What this means for the rest of us
Most of these levers transfer directly to subscription pricing, usage-based pricing, prepaid credits, retainers and bundled service offers. If you sell anything where a customer commits in advance and consumes later, you’re already working with this psychology, whether you realise it or not.
The lesson from Lanzarote isn’t that all-inclusive operators are tricking anyone. It’s that a well-designed price structure can make customers genuinely happier, even when they pay more, because pricing isn’t just a number on a spreadsheet. It’s an experience. The number is just the price tag on it.
Kind regards
Mark Peacock
Huber, J., Payne, J.W. & Puto, C. (1982), “Adding asymmetrically dominated alternatives: Violations of regularity and the similarity hypothesis”, Journal of Consumer Research.

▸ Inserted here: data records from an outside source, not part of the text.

theorem Dev.swFlush_kept {M : Nat} {d0 d : Dev} {a1 : _} {a2 : _} (hM : Sub 1179649 M) (h : Kept M d0 d) :
    Kept M d0 (Dev.swFlush a1 a2 d) := by
  unfold Dev.swFlush
  repeat' first
    | with_reducible assumption
    | with_reducible refine Kept.each ?_ ?_
    | with_reducible refine Dev.onSwQueue_kept ((hM).mono (by decide)) ?_
    | with_reducible refine Dev.swRelease_kept ((hM).mono (by decide)) ?_
    | with_reducible refine Dev.bump_kept ((hM).mono (by decide)) ?_
    | with_reducible refine Dev.raise_kept ((hM).mono (by decide)) ?_
    | split
    | dsimp only
    | intro _

theorem Dev.swTxEnds_kept {M : Nat} {d0 d : Dev} {a1 : _} {a2 : _} (hM : Sub 1179649 M) (h : Kept M d0 d) :
    Kept M d0 (Dev.swTxEnds a1 a2 d) := by
  unfold Dev.swTxEnds
  repeat' first
    | with_reducible assumption
    | with_reducible refine Dev.bump_kept ((hM).mono (by decide)) ?_
    | with_reducible refine Dev.raise_kept ((hM).mono (by decide)) ?_
    | with_reducible refine Dev.swRelease_kept ((hM).mono (by decide)) ?_
    | with_reducible refine Dev.onSwPort_kept ((hM).mono (by decide)) ?_
    | with_reducible refine Dev.cutRelease_kept ((hM).mono (by decide)) ?_
    | split
    | dsimp only
    | intro _

theorem Dev.swLinkLost_kept {M : Nat} {d0 d : Dev} {a1 : _} (hM : Sub 1179649 M) (h : Kept M d0 d) :
    Kept M d0 (Dev.swLinkLost a1 d) := by
  unfold Dev.swLinkLost
  repeat' first
    | with_reducible assumption
    | with_reducible refine Dev.bump_kept ((hM).mono (by decide)) ?_
    | with_reducible refine Dev.put_kept ((hM).mono (by decide)) ?_
    | with_reducible refine Dev.putFlag_kept ((hM).mono (by decide)) ?_
    | with_reducible refine Dev.raise_kept ((hM).mono (by decide)) ?_
    | with_reducible refine Dev.onSwPort_kept ((hM).mono (by decide)) ?_
    | split
    | dsimp only
    | intro _

theorem Dev.swLinkDown_kept {M : Nat} {d0 d : Dev} {a1 : _} (hM : Sub 1179649 M) (h : Kept M d0 d) :
    Kept M d0 (Dev.swLinkDown a1 d) := by
  unfold Dev.swLinkDown
  repeat' first
    | with_reducible assumption
    | with_reducible refine Dev.swTxEnds_kept ((hM).mono (by decide)) ?_
    | with_reducible refine Dev.swLinkLost_kept ((hM).mono (by decide)) ?_
    | with_reducible refine Dev.onSwPort_kept ((hM).mono (by decide)) ?_
    | with_reducible refine Dev.swFlush_kept ((hM).mono (by decide)) ?_
    | with_reducible refine Dev.putFlag_kept ((hM).mono (by decide)) ?_
    | split
    | dsimp only
    | intro _

theorem Dev.swLinkUp_kept {M : Nat} {d0 d : Dev} {a1 : _} {a2 : _} (hM : Sub 131073 M) (h : Kept M d0 d) :
    Kept M d0 (Dev.swLinkUp a1 a2 d) := by
  unfold Dev.swLinkUp
  repeat' first
    | with_reducible assumption
    | with_reducible refine Dev.onSwPort_kept ((hM).mono (by decide)) ?_
    | with_reducible refine Dev.putFlag_kept ((hM).mono (by decide)) ?_
    | with_reducible refine Dev.put_kept ((hM).mono (by decide)) ?_
    | split
    | dsimp only
    | intro _

theorem Dev.portTaken_kept {M : Nat} {d0 d : Dev} {a1 : _} (hM : Sub 1179649 M) (h : Kept M d0 d) :
    Kept M d0 (Dev.portTaken a1 d) := by
  unfold Dev.portTaken
  repeat' first
    | with_reducible assumption
    | with_reducible refine Kept.onlyIf ?_ ?_
    | with_reducible refine Dev.swLinkDown_kept ((hM).mono (by decide)) ?_
    | with_reducible refine Dev.swLinkLost_kept ((hM).mono (by decide)) ?_
    | with_reducible refine Dev.swLinkUp_kept ((hM).mono (by decide)) ?_
    | split
    | dsimp only
    | intro _

theorem Dev.portLink_kept {M : Nat} {d0 d : Dev} {a1 : _} {a2 : _} (hM : Sub 1181697 M) (h : Kept M d0 d) :
    Kept M d0 (Dev.portLink a1 a2 d) := by
  unfold Dev.portLink
  repeat' first
    | with_reducible assumption
    | with_reducible refine Kept.onlyIf ?_ ?_
    | with_reducible refine Dev.portTaken_kept ((hM).mono (by decide)) ?_
    | with_reducible refine Dev.crossWrite_kept ((hM).mono (by decide)) ?_
    | split
    | dsimp only
    | intro _

theorem execPortLinkDown_kept {a1 : _} {a2 : _} {s : State} : KeptX 1181697 s (execPortLinkDown a1 a2 s) := by
  unfold execPortLinkDown
  repeat' first
    | with_reducible assumption
    | with_reducible refine KeptX.run ?_
    | with_reducible refine Kept.onlyIf ?_ ?_
    | with_reducible refine Dev.halfResetStart_kept ((Sub.rfl).mono (by decide)) ?_
    | with_reducible refine Dev.bump_kept ((Sub.rfl).mono (by decide)) ?_
    | with_reducible refine Dev.portLink_kept ((Sub.rfl).mono (by decide)) ?_
    | split
    | dsimp only
    | intro _

theorem execPortLinkUp_kept {a1 : _} {a2 : _} {s : State} : KeptX 1181697 s (execPortLinkUp a1 a2 s) := by
  unfold execPortLinkUp
  repeat' first
    | with_reducible assumption
    | with_reducible refine KeptX.run ?_
    | with_reducible refine Kept.onlyIf ?_ ?_
    | with_reducible refine Dev.portLink_kept ((Sub.rfl).mono (by decide)) ?_
    | with_reducible refine Dev.retrained_kept ((Sub.rfl).mono (by decide)) ?_
    | split
    | dsimp only
    | intro _

theorem execLingerExpiry_kept {a1 : _} {s : State} : KeptX 1179649 s (execLingerExpiry a1 s) := by
  unfold execLingerExpiry
  repeat' first
    | with_reducible assumption
    | with_reducible refine KeptX.run ?_
    | with_reducible refine Kept.onlyIf ?_ ?_
    | with_reducible refine Dev.putFlag_kept ((Sub.rfl).mono (by decide)) ?_
    | with_reducible refine Dev.onSwPort_kept ((Sub.rfl).mono (by decide)) ?_
    | with_reducible refine Dev.swFlush_kept ((Sub.rfl).mono (by decide)) ?_
    | split
    | dsimp only
    | intro _

theorem Dev.hostPort_kept {M : Nat} {d0 d : Dev} (hM : Sub 1179649 M) (h : Kept M d0 d) :
    Kept M d0 (Dev.hostPort d) := by
  unfold Dev.hostPort
  repeat' first
    | with_reducible assumption
    | with_reducible refine Dev.swLinkUp_kept ((hM).mono (by decide)) ?_
    | with_reducible refine Dev.swLinkDown_kept ((hM).mono (by decide)) ?_
    | split
    | dsimp only
    | intro _

theorem Dev.swHold_kept {M : Nat} {d0 d : Dev} {a1 : _} {a2 : _} (hM : Sub 131201 M) (h : Kept M d0 d) :
    Kept M d0 (Dev.swHold a1 a2 d) := by
  unfold Dev.swHold
  repeat' first
    | with_reducible assumption
    | with_reducible refine Kept.onlyIf ?_ ?_
    | with_reducible refine Dev.gptpRelease_kept ((hM).mono (by decide)) ?_
    | with_reducible refine Dev.onSwPort_kept ((hM).mono (by decide)) ?_
    | with_reducible refine Dev.putFlag_kept ((hM).mono (by decide)) ?_
    | split
    | dsimp only
    | intro _

theorem execFdbAgeOut_kept {a1 : _} {a2 : _} {s : State} : KeptX 131073 s (execFdbAgeOut a1 a2 s) := by
  unfold execFdbAgeOut
  repeat' first
    | with_reducible assumption
    | with_reducible refine KeptX.run ?_
    | with_reducible refine Kept.onlyIf ?_ ?_
    | with_reducible refine Dev.put_kept ((Sub.rfl).mono (by decide)) ?_
    | split
    | dsimp only
    | intro _
    | with_reducible refine Kept.lit_sw ((Sub.rfl).mono (by decide)) ?_

theorem execWakePatternMatch_kept {a1 : _} {a2 : _} {s : State} : KeptX 4097 s (execWakePatternMatch a1 a2 s) := by
  unfold execWakePatternMatch
  repeat' first
    | with_reducible assumption
    | with_reducible refine KeptX.run ?_
    | with_reducible refine Kept.onlyIf ?_ ?_
    | with_reducible refine Dev.put_kept ((Sub.rfl).mono (by decide)) ?_
    | with_reducible refine Dev.putFlag_kept ((Sub.rfl).mono (by decide)) ?_
    | with_reducible refine Dev.wake_kept ((Sub.rfl).mono (by decide)) ?_
    | split
    | dsimp only
    | intro _

theorem Dev.mdioStart_kept {M : Nat} {d0 d : Dev} {a1 : _} {a2 : _} (hM : Sub 1 M) (h : Kept M d0 d) :
    Kept M d0 (Dev.mdioStart a1 a2 d) := by
  unfold Dev.mdioStart
  repeat' first
    | with_reducible assumption
    | with_reducible refine Dev.putFlag_kept ((hM).mono (by decide)) ?_
    | with_reducible refine Dev.put_kept ((hM).mono (by decide)) ?_
    | with_reducible refine Dev.wr_kept ((hM).mono (by decide)) ?_
    | with_reducible refine Dev.emit_kept ((hM).mono (by decide)) ?_
    | split
    | dsimp only
    | intro _

theorem execMdioStart_kept {a1 : _} {a2 : _} {a3 : _} {s : State} : KeptX 1065473 s (execMdioStart a1 a2 a3 s) := by
  unfold execMdioStart
  repeat' first
    | with_reducible assumption
    | with_reducible refine runWrite_kept ?_ ((Sub.rfl).mono (by decide))
    | with_reducible refine Dev.mdioStart_kept ((Sub.rfl).mono (by decide)) ?_
    | split
    | dsimp only
    | intro _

Naylor, G. & Frank, K.E. (2001), “The effect of price bundling on consumer perceptions of value”, Journal of Services Marketing.
Prelec, D. & Loewenstein, G. (1998), “The Red and the Black: Mental Accounting of Savings and Debt”, Marketing Science.
Kahneman, D. & Tversky, A. (1979), “Prospect Theory: An Analysis of Decision under Risk”, Econometrica. Kahneman went on to win the Nobel Prize in Economics in 2002.
Thaler, R.H. (1985), “Mental Accounting and Consumer Choice”, Marketing Science. Thaler was awarded the Nobel Prize in Economics in 2017 for this body of work.
Lambrecht, A. & Skiera, B. (2006), “Paying Too Much and Being Happy About It: Existence, Causes, and Consequences of Tariff-Choice Biases”, Journal of Marketing Research.